What to produce —
For each line of the data below that holds "then", copy the line.

Data for this task —
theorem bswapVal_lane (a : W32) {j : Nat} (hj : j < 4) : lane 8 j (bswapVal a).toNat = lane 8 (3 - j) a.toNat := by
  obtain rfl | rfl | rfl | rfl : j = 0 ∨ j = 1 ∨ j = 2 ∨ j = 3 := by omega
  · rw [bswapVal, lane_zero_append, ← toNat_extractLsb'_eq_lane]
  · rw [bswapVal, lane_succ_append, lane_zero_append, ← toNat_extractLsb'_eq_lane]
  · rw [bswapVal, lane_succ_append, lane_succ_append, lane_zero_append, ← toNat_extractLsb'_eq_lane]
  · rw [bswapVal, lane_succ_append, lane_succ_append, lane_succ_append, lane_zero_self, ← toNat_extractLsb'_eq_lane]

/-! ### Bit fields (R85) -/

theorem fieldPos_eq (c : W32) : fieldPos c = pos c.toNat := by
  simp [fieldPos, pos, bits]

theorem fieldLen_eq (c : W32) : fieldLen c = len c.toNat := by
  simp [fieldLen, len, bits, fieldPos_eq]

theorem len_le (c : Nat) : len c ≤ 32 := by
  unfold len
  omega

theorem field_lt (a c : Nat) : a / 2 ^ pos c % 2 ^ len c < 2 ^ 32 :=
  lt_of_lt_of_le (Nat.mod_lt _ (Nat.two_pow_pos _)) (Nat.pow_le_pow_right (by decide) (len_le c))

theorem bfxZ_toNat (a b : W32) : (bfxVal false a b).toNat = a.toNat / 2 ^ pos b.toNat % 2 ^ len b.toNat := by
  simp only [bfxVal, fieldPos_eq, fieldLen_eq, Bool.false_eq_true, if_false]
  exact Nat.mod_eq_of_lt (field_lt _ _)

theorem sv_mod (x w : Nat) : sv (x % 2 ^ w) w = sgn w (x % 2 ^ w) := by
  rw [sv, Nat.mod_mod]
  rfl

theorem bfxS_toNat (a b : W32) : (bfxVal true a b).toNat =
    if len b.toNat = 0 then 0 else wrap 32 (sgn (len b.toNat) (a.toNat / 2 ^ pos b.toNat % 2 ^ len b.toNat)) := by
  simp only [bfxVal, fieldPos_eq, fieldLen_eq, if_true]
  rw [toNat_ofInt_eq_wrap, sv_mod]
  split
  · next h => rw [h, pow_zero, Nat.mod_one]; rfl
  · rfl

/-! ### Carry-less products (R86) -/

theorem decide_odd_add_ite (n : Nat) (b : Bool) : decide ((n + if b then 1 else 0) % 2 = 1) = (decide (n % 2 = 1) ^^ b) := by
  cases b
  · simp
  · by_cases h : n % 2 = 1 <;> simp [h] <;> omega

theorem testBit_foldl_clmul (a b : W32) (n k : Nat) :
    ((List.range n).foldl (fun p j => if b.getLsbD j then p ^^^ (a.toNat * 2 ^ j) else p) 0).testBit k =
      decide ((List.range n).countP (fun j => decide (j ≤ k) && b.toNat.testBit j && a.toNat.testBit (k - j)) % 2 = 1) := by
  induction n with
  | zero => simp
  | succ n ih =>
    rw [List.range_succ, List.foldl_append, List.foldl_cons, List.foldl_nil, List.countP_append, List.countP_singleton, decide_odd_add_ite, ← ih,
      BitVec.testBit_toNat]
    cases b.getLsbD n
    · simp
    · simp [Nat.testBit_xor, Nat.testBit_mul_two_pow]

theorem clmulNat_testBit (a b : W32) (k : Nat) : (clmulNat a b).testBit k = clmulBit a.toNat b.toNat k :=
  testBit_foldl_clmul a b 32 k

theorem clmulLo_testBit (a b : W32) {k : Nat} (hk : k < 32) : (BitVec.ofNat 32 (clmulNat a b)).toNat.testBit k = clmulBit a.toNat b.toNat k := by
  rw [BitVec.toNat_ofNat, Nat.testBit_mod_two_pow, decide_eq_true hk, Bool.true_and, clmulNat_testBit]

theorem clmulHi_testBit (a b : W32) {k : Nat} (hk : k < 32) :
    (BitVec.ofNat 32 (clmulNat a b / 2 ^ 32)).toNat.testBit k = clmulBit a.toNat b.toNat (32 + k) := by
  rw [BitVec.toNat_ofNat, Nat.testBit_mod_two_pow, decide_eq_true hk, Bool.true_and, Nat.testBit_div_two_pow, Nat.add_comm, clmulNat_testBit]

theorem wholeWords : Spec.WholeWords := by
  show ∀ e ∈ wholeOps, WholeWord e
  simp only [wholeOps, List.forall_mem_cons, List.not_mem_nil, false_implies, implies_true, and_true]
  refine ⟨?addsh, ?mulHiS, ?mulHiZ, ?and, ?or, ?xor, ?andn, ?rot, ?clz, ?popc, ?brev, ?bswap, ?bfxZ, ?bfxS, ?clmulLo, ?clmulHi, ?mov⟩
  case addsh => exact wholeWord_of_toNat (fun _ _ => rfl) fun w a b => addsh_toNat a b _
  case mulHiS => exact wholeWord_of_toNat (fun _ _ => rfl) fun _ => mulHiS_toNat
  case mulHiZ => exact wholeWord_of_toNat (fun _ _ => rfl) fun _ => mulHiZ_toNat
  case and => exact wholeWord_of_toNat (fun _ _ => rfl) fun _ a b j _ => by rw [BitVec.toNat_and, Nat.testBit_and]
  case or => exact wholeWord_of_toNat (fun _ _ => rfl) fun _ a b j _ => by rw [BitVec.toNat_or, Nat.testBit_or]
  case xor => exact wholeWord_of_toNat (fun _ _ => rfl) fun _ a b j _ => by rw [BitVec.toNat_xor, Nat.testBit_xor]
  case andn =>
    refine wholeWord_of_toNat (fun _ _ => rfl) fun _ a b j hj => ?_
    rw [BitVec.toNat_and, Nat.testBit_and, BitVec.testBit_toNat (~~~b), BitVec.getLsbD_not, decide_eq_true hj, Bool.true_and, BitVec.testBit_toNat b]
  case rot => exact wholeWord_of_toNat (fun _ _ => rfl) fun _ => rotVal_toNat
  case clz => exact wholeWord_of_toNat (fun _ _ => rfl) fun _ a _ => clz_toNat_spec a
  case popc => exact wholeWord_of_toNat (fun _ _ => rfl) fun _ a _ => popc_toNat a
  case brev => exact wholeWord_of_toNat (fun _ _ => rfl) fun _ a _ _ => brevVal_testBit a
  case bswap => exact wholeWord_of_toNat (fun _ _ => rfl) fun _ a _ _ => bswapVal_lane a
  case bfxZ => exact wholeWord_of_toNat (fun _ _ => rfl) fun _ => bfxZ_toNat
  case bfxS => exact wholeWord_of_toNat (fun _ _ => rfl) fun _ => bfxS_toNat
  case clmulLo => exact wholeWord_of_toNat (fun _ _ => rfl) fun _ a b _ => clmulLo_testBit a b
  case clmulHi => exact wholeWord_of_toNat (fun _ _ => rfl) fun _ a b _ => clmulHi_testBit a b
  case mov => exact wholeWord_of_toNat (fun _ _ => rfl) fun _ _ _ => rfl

Problem solution —
    if len b.toNat = 0 then 0 else wrap 32 (sgn (len b.toNat) (a.toNat / 2 ^ pos b.toNat % 2 ^ len b.toNat)) := by
theorem decide_odd_add_ite (n : Nat) (b : Bool) : decide ((n + if b then 1 else 0) % 2 = 1) = (decide (n % 2 = 1) ^^ b) := by
    ((List.range n).foldl (fun p j => if b.getLsbD j then p ^^^ (a.toNat * 2 ^ j) else p) 0).testBit k =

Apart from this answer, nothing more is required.